The proposal – tentative at this stage -  arises from a number of cases of well-known individuals (for example Jim Davidson and Freddie Starr), arrested on suspicion of committing historic sex offences and exposed to the full glare of media attention only for lengthy investigations to conclude with no charges being laid. It is hard to overstate the reputational damage inflicted by the significant publicity that such allegations attract. Even in cases where the accused is not in the public eye the effects can be devastating, more so in the age of instant and universally accessible coverage.

As is well known, and for sound reasons, complainants in sex cases are entitled to anonymity during and after any investigation and prosecution. The question of whether suspects should be afforded the same protection is not novel: the Sexual Offences (Amendment) Act 1976 provided anonymity to those accused of rape up to the point of conviction, precisely in order to protect the reputations of those eventually acquitted. The protection was short-lived however, and it was successfully argued during the passage of the Criminal Justice Act 1988 that no distinction should be drawn between defendants in sex cases and those facing non-sexual allegations. In 2003, reintroduction of defendant anonymity was recommended by the Home Affairs Select Committee but not adopted by the government.

One argument against anonymity, advanced by the police and the CPS, asserts that publicity is a vital tool in raising awareness of what might be serial offending and in encouraging other complainants to come forward. Critics of this “shaking the tree” approach emphasise the risk that several false or weak allegations might be used to bolster each other. Indeed it may be tempting for investigators to adopt such an approach precisely to achieve this end. The criticism of South Yorkshire police’s handling of their raid on Cliff Richard’s home aptly demonstrates these concerns.

Sex cases generally – and historic allegations in particular - are characterised by an absence of corroborating evidence, or indeed any evidence other than the complainant’s account. Those under scrutiny may be unable to provide compelling alibis for occasions dating back decades, and the CPS is under significant political pressure (both internal and external) to proactively prosecute allegations of sexual offences.

Why limit anonymity of the accused to sex cases alone? Two reasons. Firstly, sex cases invariably attract an unusual level of publicity (often salacious and prurient) and so the extent of reputational damage suffered by those investigated is arguably unique. Secondly, one can think of a number of rehabilitated high profile offenders whose convictions concerned dishonesty (Jonathan Aitken, Jeffrey Archer and Chris Huhne to name but a few), but a different degree of moral opprobrium attaches to sexual misconduct and so the possibility of rehabilitation is much reduced, even where there is no conviction. The temptation to conclude that there is “no smoke without fire” is that much greater when allegations arise from almost invariably private conduct.

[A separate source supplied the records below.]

-- ==== Sys2Proof/Certificates/Slice0/Obligations.lean ====
section
/-! DEFINITION. The statements for the provers, file by file of spec/. The helpers of namespace Claims write the
rules' operations in the rules' own form (64-bit sign-extended products, arithmetic shifts, bit tests), not in
the model's. -/

namespace Sys2Proof.Claims

open Sys2Proof.Machine

/-- CFGV = 1: CFG.RES is one of the six legal resolutions (00_scope.md R8, 10_state.md R25). -/
def Configured (s : State) : Prop := s.regs.res.toNat ∈ [6, 8, 10, 12, 14, 16]

/-- u32(RAW) < 2^RES (41_voltage_scaling.md R96). -/
def SampleInRange (s : State) : Prop := s.regs.raw.toNat < 2 ^ s.regs.res.toNat

/-- STATUS.ERR ← code and nothing else. -/
def withErr (s : State) (code : BitVec 4) : State := { s with regs := { s.regs with err := code } }

/-- `sext_64(x) * sext_64(y)` (00_scope.md R14). -/
def prod64 (x y : Word) : BitVec 64 := x.signExtend 64 * y.signExtend 64

/-- `(sext_64(x) * sext_64(y)) >>a n` (00_scope.md R14). -/
def shifted (x y : Word) (n : Nat) : BitVec 64 := (prod64 x y).sshiftRight n

/-- The low 32 bits: `wrap32` (00_scope.md R13). -/
def low (q : BitVec 64) : Word := q.setWidth 32

/-- `not fits32(q)` (00_scope.md R13). -/
def overflows (q : BitVec 64) : Bool := decide (q.toInt < -2147483648 ∨ 2147483647 < q.toInt)

/-- VPIN: raw · P_VREF / (2^RES − 1) on unsigned 64-bit words (41_voltage_scaling.md R96). -/
def pin (s : State) : Word :=
  low (s.regs.raw.setWidth 64 * s.vref.word.setWidth 64 / BitVec.ofNat 64 (2 ^ s.regs.res.toNat - 1))

/-- The divider multiply of SCALE, before narrowing (41_voltage_scaling.md R96). -/
def sensor (s : State) : BitVec 64 := shifted (pin s) s.divr.word 16

/-- V², then V³ = V² · V (42_response_curve.md R107). -/
def square (v : Word) : Word := low (shifted v v 16)
def cube (v : Word) : Word := low (shifted (square v) v 16)

/-- S = t3 + t2 + t1 + b0 (42_response_curve.md R106, R108), in 64 bits, where it cannot overflow. -/
def sum (b0 b1 b2 b3 v : Word) : BitVec 64 :=
  (low (shifted b3 (cube v) 16)).signExtend 64 + (low (shifted b2 (square v) 16)).signExtend 64 +
    (low (shifted b1 v 16)).signExtend 64 + b0.signExtend 64

/-- o1 or o2 or o3 or o4 or o5 or o6 (42_response_curve.md R106). -/
def curveOverflows (b0 b1 b2 b3 v : Word) : Bool :=
  overflows (shifted v v 16) || overflows (shifted (square v) v 16) || overflows (shifted b1 v 16) ||
    overflows (shifted b2 (square v) 16) || overflows (shifted b3 (cube v) 16) || overflows (sum b0 b1 b2 b3 v)

/-- `(sext_64(fmm) * 1000) >>a 16`, a 32-bit value (42_response_curve.md R106, R109). -/
def micrometres (fmm : Word) : Word := low ((fmm.signExtend 64 * 1000#64).sshiftRight 16)

/-- `clamp(u, 0, 10000)` on signed words (00_scope.md R13). -/
def saturated (u : Word) : Word := if u.slt 0#32 then 0#32 else if (10000#32).slt u then 10000#32 else u

/-- The state POLY leaves for the coefficients b0..b3 when it clamps, or does not (42_response_curve.md R106). -/
def afterPoly (s : State) (clamps : Bool) (b0 b1 b2 b3 : Word) : State :=
  let fmm := low (sum b0 b1 b2 b3 s.regs.v)
  let u := micrometres fmm
  { s with regs := { s.regs with
      fmm := fmm
      umr := u
      um := if clamps then saturated u else u
      clo := clamps && u.slt 0#32
      chi := clamps && (10000#32).slt u
      ov := s.regs.ov || curveOverflows b0 b1 b2 b3 s.regs.v
      err := 0#4 } }

/-- The rows of 30_encoding.md R71: the command, its match and its mask. -/
def opcodeRows : List (Instr × Word × Word) :=
  [(.nop, 0x00000000#32, 0xFFFFFFFF#32), (.scale, 0x00000002#32, 0xFFFFFFFF#32),
   (.poly, 0x00000003#32, 0xFFFFFFFF#32), (.clamp, 0x00000004#32, 0xFFFFFFFF#32),
   (.tomm, 0x00000005#32, 0xFFFFFFFF#32), (.readum, 0x00000006#32, 0xFFFFFFFF#32),
   (.readmm, 0x00000007#32, 0xFFFFFFFF#32), (.clrst, 0x00000008#32, 0xFFFFFFFF#32)]

/-- "RSV ≠ 0, or OP ∈ 0x09..0xFF, or OP ≠ 0x01 and SH ≠ 0" (30_encoding.md R72). -/
def IllegalWord (w : Word) : Prop :=
  w >>> 14 ≠ 0#32 ∨ 9 ≤ (w &&& 0xFF#32).toNat ∨ ((w &&& 0xFF#32) ≠ 1#32 ∧ (w >>> 8) &&& 0x3F#32 ≠ 0#32)

/-- The value `BusRead(off)` returns, written from the table of 20_memory.md R53 and the fields of
10_state.md R19 and R21. -/
def readValue (s : State) (off : Offset) : Word :=
  let g := s.regs
  let cfgv : Bool := decide (g.res.toNat ∈ [6, 8, 10, 12, 14, 16])
  match off.toNat with
  | 0x00 => BitVec.ofNat 32 (g.res.toNat + 256 * g.csel.toNat + 512 * g.cclamp.toNat)
  | 0x04 => BitVec.ofNat 32 (g.err.toNat + 256 * g.ov.toNat + 512 * g.clo.toNat + 1024 * g.chi.toNat + 65536 * cfgv.toNat)
  | 0x08 => 0#32
  | 0x0C => g.a
  | 0x10 => g.b
  | 0x14 => g.r
  | 0x18 => g.plo
  | 0x1C => g.phi
  | 0x20 => g.raw
  | 0x24 => g.vpin
  | 0x28 => g.v
  | 0x2C => g.fmm
  | 0x30 => g.umr
  | 0x34 => g.um
  | 0x38 => g.mm
  | 0x3C => if cfgv then 1#32 <<< g.res.toNat else 0#32
  | 0x40 => s.vref.word
  | 0x44 => s.divr.word
  | 0x48 => 0x00002710#32
  | 0x4C => 0xFFFF14CA#32
  | 0x50 => 0x0001CCD3#32
  | 0x54 => 0xFFFFBEAB#32
  | 0x58 => 0x00000439#32
  | 0x5C => g.cb0
  | 0x60 => g.cb1
  | 0x64 => g.cb2
  | 0x68 => g.cb3
  | _ => 0#32

/-- The registers that only the host writes, or that it may write besides a command (20_memory.md R54). -/
def storable : List Reg := [.a, .b, .raw, .v, .um, .cb0, .cb1, .cb2, .cb3]

/-- The registers whose host writes are ignored (10_state.md R36). -/
def readOnly : List Reg :=
  [.r, .plo, .phi, .vpin, .fmm, .umr, .mm, .adcmax, .vref, .divr, .maxum, .db0, .db1, .db2, .db3]

/-- A 32-bit access at an offset, by a context. -/
def word (ctx : Nat) (off : Offset) (op : AccessOp) : Event := .access ⟨ctx, .word, off, op⟩

/-- The registers, by offset, that a command writes besides STATUS (10_state.md R40). -/
def wordsWritten : Instr → List Nat
  | .nop => []
  | .fxmul _ => [0x14, 0x18, 0x1C]
  | .scale => [0x24, 0x28]
  | .poly => [0x2C, 0x30, 0x34]
  | .clamp => [0x34]
  | .tomm => [0x38]
  | .readum => [0x24, 0x28, 0x2C, 0x30, 0x34]
  | .readmm => [0x24, 0x28, 0x2C, 0x30, 0x34, 0x38]
  | .clrst => []

/-- The commands that write STATUS.OV (10_state.md R40). -/
def writesOv : Instr → Bool
  | .fxmul _ | .scale | .poly | .readum | .readmm | .clrst => true
  | .nop | .clamp | .tomm => false

/-- The commands that write STATUS.CLO and STATUS.CHI (10_state.md R40). -/
def writesClampFlags : Instr → Bool
  | .poly | .clamp | .readum | .readmm | .clrst => true
  | .nop | .fxmul _ | .scale | .tomm => false

/-- The commands that can raise an error (60_exceptions.md R143). -/
def canFail : Instr → Bool
  | .scale | .readum | .readmm => true
  | .nop | .fxmul _ | .poly | .clamp | .tomm | .clrst => false

/-- The next event is a 32-bit write of some word at the offset. -/
def NextWrites (s : State) (off : Offset) (w : Word) : Prop :=
  ∃ ctx rest, s.pending = word ctx off (.write w) :: rest

/-- The next event comes from the platform, not from the host. -/
def NextIsPlatform (s : State) : Prop :=
  ∃ rest, s.pending = .reset :: rest ∨ s.pending = .powerLoss :: rest

/-- The same event, issued by another context. -/
def retagEvent (f : Nat → Nat) : Event → Event
  | .access x => .access { x with ctx := f x.ctx }
  | .reset => .reset
  | .powerLoss => .powerLoss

Pressure to preserve suspects’ anonymity can be viewed alongside the development of the “right to be forgotten” as a reaction to the reach and permanence of online news reports, and against a background of ever-increasing public concern about the impact of the internet on personal privacy. There is clearly a balancing exercise to be conducted between a suspect’s right to privacy and the need to investigate serious crime rigorously, but a move towards protecting reputations and recognising the pitfalls of certain investigatory practices is broadly to be welcomed.